# DINO ZANELLA "Special"



## Jesper (Feb 27, 2022)

Great frame built by Dino Zanella who was a master frame builder for Colnago (both production and specialty frames). Fairly hard to find Zanella frames nowadays (I have not seen another of this version), and they are much more expensive than they were about 10 years ago. I'm not sure when Dino passed away, but I don't think the shop has produced any handmade racing frames for some time. The shop is still open, but selling shop branded factory commuter bikes. If you have a Colnago from the 70s-80s you may very well be riding a Zanella frame.

This "Special" model frame has Columbus "SL" tubes and a Columbus "AIR" fork; Cinelli BB shell. Campy rear drop-outs and Gipiemme front drop-outs. Engraved head badge, BB shell, and top tube signature. Since I just stripped a bike I have full set of parts ('91-'92 Campy Chorus/Croce d'Aune) to throw on it and get it on the road in a week or so. It takes a 27.2mm post, and has a 127.5mm rear fork so it is either an odd size, or has been cold set previously; I assume the latter.. I do not find it to be an issue since it was probably 126mm, and it should not affect me whether I use a 6 or 7 speed cluster. Excellent paint work that I would assume was outsourced since is rather custom work. Earliest Zanella frames had decal head badges and not engraved ones so I assume this to be mid to later 80s, possibly very early 90s; I don't know when that style "Air" fork was in use, but that would also help date it. I have yet to contact the shop
 for possible information. This frame will be in the stable for quite awhile unless I find another one of smaller stature (51-53mm), but I've ridden larger frames for decades; ST 56.5mm c-c, TT 55.5mm c-c.


----------



## HBSyncro (Feb 28, 2022)

Sweet frame and just my size!  Haha.  Did he make his own branded frames while still working at Colnago or he left to start up his own shop?


----------



## kccomet (Feb 28, 2022)

very cool


----------



## Jesper (Mar 1, 2022)

HBSyncro said:


> Sweet frame and just my size!  Haha.  Did he make his own branded frames while still working at Colnago or he left to start up his own shop?



I know he made self-named frames in the early 80s (circa '82-'83), but I don't know the exact timeline between him leaving Colnago and his starting his own business. I doubt that there would be much overlap (maybe a year?) with him having to build frames for 2 companies unless he was limiting production to a great extent for one or the other. I would still like to know when Ernesto last built a standard production frame, or for that matter even a specialized steel frame.
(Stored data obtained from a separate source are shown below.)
-- ==== Sys2Proof/Machine/Dispatch.lean ====
section
/-! DEFINITION. One arm per operation (spec/30_encoding.md R46, the case of its step). -/

namespace Sys2Proof.Machine

def exec (i : Instr) (s : State) : Host.Outcome State Fault Refusal :=
  match i with
  | .angle b0 b1 => Sys2Proof.Machine.execAngle b0 b1 s
  | .field b0 b1 => Sys2Proof.Machine.execField b0 b1 s
  | .xyz b0 b1 b2 b3 b4 b5 b6 => Sys2Proof.Machine.execXyz b0 b1 b2 b3 b4 b5 b6 s
  | .temp b0 b1 => Sys2Proof.Machine.execTemp b0 b1 s
  | .mag b0 => Sys2Proof.Machine.execMag b0 s
  | .id16 b0 b1 => Sys2Proof.Machine.execId16 b0 b1 s

end Sys2Proof.Machine
end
I like the fact that many of my bikes were built by the man whose name is on the head badge; not something that can be done with a company that needs to outfit professional teams and the general public on a fairly large scale. I think that is why someone like Pelizzoli sold off Ciöcc circa 1980 (retired from Ciöcc circa '91) just after that brand collected some big wins. I believe he wanted to maintain his integrity with producing high quality frames which was probably becoming difficult with increasing marque fame and a growing business.


----------



## bikerbluz (Mar 3, 2022)

*Very nice!*


----------



## Jake1 (Mar 4, 2022)

Never even heard of the name before. I would love a frame with that fork style. What years were those being used? I read that the Air tubes were introduced in 1980. I have an 80s (mid?) frame that says Air on the fork, but it looks different from yours; pretty normal design so it might be completely different or much earlier.


----------



## bulldog1935 (Mar 4, 2022)

Very 90s-looking steel frame.  My '98 Moser Forma has the fork (sans pantographs), and was one of the last lugged-steel frames available.
Pretty sure mine is a re-badged DeRosa Primato, though the dropouts are stamped Moser (obviously Aldo didn't make his own dropouts).  
My Forma and the OP frame share a common graphics theme.








						F Moser Forma | Vintage Lightweight Bicycles
					

got a good deal on this classic lugged steel frame and finished it a few weeks ago - enough to already pedal 100 miles.   It doesn't count as vintage, but it counts as instant classic.   Graphics on the frame and 1996 Olympics badge date it to the late 90s.  I call it the brewpub racer...




					thecabe.com


----------



## Jesper (Mar 5, 2022)

Nice looking bike @bulldog1935 . Looks like a different fork though. I saw a similar Zanella fork on a Tommasini Air frame, but Tommasini also had another "Air" fork that might have been a proprietary design and not Columbus blade.


----------



## Jake1 (Mar 8, 2022)

Jesper said:


> Nice looking bike @bulldog1935 . Looks like a different fork though. I saw a similar Zanella fork on a Tommasini Air frame, but Tommasini also had another "Air" fork that might have been a proprietary design and not Columbus blade.



I believe that is what I have. A Tommasini Prestige with their Air fork. I think it is mid 80s.


----------



## Jesper (Mar 9, 2022)

Jake1 said:


> I believe that is what I have. A Tommasini Prestige with their Air fork. I think it is mid 80s.



If you could post a photo of that fork/frame I would be interested to see it. I have a weird Tommasini frame, but it has no model name, and although Tommasini only made high end racers folks somewhat decry it as a contract build. I personally have a hard time believing that Irio let anything bear his name that didn't come from his shop; possibly an apprentice built range of frames that didn't get all the bells and whistles, but still high quality nonetheless. I have seen only a few examples and all have a decal implying it was made directly for the US export market: "la bicicletta italiano per il corridore americano" (the Italian bicycle for the American racer). I don't have a Tommasini fork for it (yet!); had a Bottecchia fork when purchased. I got rid of a Prestige model due to size and profit!


----------